Exercise goal
When the line containing "-- ==== Sys2Proof/Machine/Pixel.lean" appears in the data below, begin copying there and stop only after the line containing "FILL (R112). -/".

Entries supplied
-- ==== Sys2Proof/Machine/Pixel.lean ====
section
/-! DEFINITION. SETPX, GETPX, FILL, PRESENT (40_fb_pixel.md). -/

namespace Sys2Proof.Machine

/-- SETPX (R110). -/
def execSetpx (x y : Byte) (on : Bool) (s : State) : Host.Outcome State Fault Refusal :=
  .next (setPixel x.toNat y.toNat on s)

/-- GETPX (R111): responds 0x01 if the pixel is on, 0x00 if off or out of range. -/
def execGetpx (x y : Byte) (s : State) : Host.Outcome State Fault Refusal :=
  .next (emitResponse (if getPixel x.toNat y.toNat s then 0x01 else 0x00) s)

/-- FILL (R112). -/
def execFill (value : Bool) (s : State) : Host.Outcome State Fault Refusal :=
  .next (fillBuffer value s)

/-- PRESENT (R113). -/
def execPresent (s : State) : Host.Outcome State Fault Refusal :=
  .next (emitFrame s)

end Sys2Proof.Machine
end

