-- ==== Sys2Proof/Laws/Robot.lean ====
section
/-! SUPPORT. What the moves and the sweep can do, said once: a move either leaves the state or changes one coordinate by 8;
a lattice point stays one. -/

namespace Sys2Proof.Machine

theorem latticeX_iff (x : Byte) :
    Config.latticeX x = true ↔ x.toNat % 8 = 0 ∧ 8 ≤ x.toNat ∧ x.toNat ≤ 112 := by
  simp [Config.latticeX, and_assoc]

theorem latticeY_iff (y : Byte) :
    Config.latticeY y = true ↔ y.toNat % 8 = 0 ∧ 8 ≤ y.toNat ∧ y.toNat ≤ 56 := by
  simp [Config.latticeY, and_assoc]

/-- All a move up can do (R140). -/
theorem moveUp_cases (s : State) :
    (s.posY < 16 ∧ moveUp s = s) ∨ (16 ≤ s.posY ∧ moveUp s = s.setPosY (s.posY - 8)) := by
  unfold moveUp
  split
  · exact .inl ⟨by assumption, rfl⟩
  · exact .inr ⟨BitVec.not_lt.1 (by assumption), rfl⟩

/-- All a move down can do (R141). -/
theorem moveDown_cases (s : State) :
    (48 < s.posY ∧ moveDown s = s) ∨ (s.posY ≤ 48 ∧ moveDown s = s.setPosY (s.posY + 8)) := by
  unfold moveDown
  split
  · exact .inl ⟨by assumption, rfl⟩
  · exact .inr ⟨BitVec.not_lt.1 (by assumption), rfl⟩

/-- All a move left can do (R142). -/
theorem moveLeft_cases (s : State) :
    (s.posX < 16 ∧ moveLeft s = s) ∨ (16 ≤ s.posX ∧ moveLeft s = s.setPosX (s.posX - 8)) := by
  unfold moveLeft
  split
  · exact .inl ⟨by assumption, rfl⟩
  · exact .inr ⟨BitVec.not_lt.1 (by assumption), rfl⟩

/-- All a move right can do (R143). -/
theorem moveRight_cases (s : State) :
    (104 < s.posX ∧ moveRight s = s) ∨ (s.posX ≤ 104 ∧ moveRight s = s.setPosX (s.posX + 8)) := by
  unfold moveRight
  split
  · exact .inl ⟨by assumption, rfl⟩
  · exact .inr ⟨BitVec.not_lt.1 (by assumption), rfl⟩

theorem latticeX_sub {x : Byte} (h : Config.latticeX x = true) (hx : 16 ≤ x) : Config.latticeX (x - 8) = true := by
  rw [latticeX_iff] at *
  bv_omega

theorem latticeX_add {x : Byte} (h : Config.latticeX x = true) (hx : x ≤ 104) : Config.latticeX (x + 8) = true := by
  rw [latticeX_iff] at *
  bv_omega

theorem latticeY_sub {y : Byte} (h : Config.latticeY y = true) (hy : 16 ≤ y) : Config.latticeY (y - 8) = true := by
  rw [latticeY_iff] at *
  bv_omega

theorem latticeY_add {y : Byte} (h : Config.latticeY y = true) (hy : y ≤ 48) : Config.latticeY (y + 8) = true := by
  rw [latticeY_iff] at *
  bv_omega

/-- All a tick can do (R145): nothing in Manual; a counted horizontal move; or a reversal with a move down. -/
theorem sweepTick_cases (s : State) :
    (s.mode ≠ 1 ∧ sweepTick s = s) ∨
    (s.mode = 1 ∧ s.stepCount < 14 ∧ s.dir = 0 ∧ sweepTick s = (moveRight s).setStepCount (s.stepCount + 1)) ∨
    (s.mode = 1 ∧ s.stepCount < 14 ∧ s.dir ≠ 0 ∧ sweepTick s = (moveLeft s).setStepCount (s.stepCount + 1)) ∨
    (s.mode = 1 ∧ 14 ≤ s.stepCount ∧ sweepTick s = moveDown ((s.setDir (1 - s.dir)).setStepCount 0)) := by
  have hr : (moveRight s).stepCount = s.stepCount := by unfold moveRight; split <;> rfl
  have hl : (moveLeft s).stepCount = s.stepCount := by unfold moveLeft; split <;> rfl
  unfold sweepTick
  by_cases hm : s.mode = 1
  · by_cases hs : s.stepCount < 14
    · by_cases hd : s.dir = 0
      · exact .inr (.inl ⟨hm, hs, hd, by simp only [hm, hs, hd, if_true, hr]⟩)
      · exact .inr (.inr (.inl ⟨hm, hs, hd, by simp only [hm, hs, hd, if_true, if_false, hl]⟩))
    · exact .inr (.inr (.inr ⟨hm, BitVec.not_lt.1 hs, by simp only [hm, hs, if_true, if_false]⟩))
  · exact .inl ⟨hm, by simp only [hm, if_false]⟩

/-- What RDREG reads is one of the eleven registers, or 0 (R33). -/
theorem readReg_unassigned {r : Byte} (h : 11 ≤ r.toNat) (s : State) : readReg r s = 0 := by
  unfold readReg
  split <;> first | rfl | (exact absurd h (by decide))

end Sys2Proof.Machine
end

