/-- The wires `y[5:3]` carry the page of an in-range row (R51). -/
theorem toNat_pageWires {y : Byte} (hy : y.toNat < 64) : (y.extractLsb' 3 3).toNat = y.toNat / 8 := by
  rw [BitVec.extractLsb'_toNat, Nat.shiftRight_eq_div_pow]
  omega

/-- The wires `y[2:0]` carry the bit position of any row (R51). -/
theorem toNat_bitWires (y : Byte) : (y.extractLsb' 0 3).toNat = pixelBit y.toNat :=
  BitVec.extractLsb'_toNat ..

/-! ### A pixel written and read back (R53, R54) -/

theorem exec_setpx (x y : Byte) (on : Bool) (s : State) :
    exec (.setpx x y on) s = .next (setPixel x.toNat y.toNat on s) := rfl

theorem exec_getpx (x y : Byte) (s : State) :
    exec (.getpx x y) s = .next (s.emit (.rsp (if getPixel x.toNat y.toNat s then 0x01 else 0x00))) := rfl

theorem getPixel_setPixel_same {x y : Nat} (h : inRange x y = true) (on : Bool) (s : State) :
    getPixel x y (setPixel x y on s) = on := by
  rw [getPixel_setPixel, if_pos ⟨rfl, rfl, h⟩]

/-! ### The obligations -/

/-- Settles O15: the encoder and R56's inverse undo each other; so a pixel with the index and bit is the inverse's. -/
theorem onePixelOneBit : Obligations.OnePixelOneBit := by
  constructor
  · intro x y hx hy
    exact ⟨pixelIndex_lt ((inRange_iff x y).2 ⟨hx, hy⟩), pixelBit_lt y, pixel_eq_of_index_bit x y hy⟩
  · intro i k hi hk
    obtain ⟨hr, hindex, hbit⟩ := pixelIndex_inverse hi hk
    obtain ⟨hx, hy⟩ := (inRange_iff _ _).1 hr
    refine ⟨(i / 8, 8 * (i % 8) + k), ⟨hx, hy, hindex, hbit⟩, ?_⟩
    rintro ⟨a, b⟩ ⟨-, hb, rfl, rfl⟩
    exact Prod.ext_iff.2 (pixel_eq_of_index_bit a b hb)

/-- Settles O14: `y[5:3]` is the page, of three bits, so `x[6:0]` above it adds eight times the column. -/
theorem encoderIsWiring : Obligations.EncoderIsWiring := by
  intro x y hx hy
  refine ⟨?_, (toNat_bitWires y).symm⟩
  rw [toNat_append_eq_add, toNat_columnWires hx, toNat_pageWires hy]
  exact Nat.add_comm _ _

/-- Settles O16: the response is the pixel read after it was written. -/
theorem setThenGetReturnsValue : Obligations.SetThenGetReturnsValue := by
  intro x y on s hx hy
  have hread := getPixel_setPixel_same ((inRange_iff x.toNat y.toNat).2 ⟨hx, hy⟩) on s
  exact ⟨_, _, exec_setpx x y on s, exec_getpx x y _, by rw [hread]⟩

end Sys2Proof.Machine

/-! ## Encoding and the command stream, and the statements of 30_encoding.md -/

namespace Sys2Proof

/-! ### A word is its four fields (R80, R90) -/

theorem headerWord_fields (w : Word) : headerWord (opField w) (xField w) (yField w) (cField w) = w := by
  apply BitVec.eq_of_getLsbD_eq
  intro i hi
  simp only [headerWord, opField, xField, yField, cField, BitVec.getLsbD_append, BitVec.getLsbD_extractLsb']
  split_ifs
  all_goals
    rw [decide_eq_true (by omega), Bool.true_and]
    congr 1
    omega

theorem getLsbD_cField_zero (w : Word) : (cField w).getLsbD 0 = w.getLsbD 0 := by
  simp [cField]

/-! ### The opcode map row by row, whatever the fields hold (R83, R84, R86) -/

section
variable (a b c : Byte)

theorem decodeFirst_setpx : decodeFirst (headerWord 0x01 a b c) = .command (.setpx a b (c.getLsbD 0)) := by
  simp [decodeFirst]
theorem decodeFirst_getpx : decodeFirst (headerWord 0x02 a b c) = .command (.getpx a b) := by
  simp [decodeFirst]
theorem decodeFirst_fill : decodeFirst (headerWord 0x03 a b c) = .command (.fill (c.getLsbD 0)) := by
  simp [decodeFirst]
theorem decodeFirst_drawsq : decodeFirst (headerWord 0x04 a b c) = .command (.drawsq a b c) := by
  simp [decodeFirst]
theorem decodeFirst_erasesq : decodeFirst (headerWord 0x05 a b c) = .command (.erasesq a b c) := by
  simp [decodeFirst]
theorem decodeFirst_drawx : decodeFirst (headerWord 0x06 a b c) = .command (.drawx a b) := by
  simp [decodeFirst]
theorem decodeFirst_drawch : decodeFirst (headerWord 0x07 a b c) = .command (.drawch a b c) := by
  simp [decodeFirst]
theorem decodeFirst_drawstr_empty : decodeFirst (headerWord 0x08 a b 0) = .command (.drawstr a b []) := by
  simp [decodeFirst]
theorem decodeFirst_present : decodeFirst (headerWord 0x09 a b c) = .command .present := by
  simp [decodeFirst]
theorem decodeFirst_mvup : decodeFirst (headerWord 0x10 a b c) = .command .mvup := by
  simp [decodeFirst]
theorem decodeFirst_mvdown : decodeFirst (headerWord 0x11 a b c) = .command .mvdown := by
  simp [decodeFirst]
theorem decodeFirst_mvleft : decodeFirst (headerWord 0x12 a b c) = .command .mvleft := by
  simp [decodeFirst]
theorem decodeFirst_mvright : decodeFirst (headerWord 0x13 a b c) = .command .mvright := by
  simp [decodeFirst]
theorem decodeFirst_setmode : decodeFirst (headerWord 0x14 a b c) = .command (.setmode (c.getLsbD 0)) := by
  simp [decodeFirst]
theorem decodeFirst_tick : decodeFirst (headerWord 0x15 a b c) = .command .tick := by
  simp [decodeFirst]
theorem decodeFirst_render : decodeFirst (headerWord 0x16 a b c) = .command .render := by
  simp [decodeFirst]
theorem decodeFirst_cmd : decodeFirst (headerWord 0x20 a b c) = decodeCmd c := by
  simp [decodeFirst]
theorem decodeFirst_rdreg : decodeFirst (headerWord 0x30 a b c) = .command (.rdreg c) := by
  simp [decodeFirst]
* * *
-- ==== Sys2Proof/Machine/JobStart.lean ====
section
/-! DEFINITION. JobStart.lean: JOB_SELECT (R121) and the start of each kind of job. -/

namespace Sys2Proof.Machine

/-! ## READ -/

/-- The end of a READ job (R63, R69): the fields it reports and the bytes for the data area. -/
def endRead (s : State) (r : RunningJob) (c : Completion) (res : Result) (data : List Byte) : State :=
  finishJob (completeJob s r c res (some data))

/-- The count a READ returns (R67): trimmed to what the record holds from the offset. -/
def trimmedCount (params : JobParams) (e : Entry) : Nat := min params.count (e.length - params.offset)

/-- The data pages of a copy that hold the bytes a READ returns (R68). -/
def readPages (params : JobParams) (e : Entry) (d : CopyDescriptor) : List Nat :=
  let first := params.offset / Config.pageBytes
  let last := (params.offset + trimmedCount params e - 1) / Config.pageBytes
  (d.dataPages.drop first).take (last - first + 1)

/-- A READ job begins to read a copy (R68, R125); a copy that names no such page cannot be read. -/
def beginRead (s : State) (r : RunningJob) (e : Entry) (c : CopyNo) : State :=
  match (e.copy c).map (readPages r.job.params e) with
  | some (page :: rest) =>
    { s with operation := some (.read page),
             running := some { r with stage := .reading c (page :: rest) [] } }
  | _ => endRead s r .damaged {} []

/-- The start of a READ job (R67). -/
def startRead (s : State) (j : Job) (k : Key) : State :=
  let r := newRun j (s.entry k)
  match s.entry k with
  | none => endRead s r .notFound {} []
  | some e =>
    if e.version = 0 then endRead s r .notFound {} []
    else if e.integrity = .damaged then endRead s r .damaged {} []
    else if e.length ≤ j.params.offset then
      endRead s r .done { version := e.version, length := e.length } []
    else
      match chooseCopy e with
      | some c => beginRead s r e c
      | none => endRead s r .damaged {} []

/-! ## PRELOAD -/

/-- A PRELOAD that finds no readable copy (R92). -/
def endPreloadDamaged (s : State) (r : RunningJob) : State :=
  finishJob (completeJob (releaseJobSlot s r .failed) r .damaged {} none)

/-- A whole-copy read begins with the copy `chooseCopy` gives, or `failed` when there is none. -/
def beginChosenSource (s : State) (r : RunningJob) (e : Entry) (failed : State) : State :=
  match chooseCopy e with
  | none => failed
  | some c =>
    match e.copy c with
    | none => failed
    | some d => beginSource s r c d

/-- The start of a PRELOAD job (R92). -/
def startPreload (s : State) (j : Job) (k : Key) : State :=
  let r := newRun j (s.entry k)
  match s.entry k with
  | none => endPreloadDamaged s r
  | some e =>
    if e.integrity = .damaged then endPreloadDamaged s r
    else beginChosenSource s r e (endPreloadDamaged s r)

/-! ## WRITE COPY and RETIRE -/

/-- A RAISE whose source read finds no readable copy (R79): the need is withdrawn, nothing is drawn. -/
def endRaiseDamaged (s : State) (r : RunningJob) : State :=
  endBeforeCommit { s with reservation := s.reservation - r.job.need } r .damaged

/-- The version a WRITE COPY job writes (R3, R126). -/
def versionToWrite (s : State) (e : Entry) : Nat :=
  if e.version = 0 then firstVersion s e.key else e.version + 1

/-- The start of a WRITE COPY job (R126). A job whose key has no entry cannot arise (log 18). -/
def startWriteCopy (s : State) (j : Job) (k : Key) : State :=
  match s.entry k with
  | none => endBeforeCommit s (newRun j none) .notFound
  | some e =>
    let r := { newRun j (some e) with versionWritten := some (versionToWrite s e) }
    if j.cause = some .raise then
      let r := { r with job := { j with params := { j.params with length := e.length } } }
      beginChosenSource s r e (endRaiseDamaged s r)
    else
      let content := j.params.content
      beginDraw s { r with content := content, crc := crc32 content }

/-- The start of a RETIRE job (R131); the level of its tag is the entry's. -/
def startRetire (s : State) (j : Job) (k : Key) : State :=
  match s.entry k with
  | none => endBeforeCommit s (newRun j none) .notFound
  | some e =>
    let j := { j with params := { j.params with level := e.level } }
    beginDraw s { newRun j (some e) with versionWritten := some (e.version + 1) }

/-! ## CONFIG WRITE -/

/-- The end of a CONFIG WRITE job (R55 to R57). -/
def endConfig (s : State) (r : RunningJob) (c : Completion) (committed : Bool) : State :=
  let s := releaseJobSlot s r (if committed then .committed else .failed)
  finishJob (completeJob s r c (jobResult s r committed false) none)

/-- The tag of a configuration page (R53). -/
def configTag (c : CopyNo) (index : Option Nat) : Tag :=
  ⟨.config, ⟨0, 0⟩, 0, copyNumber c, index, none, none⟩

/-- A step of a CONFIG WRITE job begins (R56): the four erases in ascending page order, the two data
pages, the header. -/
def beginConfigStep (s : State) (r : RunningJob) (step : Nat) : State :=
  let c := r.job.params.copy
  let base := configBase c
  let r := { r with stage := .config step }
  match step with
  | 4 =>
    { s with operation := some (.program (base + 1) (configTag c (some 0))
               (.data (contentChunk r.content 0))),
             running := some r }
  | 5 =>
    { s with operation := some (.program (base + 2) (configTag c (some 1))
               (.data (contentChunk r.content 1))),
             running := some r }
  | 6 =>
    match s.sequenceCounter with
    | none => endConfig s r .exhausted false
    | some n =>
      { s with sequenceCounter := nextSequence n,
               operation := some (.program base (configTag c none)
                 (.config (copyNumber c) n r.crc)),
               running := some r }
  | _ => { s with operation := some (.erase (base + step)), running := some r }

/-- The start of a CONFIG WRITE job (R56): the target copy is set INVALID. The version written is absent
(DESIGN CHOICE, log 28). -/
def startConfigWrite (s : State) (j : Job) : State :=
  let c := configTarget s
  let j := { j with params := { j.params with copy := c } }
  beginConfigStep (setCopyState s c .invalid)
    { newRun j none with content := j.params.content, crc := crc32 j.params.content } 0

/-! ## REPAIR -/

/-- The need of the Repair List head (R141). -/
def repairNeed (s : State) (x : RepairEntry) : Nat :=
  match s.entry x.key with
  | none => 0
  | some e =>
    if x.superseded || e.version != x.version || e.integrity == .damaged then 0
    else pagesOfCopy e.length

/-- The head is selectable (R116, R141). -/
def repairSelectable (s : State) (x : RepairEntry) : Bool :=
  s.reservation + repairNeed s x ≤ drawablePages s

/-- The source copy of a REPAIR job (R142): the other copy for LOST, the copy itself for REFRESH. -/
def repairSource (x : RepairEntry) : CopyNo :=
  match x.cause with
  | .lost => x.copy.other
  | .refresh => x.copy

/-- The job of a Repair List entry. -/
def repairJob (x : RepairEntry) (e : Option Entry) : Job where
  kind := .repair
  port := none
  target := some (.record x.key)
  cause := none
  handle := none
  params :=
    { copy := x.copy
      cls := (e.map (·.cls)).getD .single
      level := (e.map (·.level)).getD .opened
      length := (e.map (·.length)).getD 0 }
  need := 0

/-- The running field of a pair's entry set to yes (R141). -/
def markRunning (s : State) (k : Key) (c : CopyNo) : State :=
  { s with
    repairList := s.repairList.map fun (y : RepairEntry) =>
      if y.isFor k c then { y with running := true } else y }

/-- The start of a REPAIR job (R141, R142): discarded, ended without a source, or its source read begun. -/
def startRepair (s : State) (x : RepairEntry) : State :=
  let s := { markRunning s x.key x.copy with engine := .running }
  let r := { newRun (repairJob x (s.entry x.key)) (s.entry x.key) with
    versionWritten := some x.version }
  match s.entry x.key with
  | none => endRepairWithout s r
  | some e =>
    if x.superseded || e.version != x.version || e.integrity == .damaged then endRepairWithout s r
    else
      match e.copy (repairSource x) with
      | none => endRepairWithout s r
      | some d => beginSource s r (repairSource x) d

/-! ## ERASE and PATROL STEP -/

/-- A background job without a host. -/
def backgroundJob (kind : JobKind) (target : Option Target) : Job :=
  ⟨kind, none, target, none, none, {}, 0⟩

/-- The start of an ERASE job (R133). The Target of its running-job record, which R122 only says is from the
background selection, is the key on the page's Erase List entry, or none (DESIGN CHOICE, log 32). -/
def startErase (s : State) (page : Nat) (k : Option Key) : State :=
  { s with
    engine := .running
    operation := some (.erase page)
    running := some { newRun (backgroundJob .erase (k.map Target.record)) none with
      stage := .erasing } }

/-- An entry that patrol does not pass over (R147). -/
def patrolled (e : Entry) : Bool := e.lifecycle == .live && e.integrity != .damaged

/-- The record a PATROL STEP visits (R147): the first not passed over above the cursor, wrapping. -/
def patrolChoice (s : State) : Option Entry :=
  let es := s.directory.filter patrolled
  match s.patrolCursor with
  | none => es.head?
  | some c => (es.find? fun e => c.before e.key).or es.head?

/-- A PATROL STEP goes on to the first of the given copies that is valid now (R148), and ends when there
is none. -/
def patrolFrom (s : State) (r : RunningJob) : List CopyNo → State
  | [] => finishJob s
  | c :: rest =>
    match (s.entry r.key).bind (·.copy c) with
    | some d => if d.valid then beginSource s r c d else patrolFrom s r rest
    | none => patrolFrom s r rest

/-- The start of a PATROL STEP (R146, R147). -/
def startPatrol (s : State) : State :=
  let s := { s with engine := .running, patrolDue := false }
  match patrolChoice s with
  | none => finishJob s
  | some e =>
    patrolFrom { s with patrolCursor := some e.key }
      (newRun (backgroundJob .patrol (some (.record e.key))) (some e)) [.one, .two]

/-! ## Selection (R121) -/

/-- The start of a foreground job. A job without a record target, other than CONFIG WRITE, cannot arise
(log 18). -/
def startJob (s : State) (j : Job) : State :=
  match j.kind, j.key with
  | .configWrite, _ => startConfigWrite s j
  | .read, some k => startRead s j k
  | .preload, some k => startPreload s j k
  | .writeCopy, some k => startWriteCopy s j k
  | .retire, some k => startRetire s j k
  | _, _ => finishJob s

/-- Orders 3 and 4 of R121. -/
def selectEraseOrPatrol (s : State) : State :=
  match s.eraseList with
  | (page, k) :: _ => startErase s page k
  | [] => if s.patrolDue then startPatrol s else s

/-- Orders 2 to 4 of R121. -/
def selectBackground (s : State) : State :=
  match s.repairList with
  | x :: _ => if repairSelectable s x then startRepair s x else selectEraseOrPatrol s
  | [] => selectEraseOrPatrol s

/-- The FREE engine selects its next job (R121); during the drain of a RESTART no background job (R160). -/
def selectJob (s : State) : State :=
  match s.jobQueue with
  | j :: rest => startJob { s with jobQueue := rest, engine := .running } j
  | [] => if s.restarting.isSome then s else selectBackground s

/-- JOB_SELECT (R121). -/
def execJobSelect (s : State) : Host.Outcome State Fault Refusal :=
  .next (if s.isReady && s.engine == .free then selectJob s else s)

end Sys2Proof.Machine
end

Exercise solution
-- ==== Sys2Proof/Machine/Pixel.lean ====
section
/-! DEFINITION. SETPX, GETPX, FILL, PRESENT (40_fb_pixel.md). -/

namespace Sys2Proof.Machine

/-- SETPX (R110). -/
def execSetpx (x y : Byte) (on : Bool) (s : State) : Host.Outcome State Fault Refusal :=
  .next (setPixel x.toNat y.toNat on s)

/-- GETPX (R111): responds 0x01 if the pixel is on, 0x00 if off or out of range. -/
def execGetpx (x y : Byte) (s : State) : Host.Outcome State Fault Refusal :=
  .next (emitResponse (if getPixel x.toNat y.toNat s then 0x01 else 0x00) s)

/-- FILL (R112). -/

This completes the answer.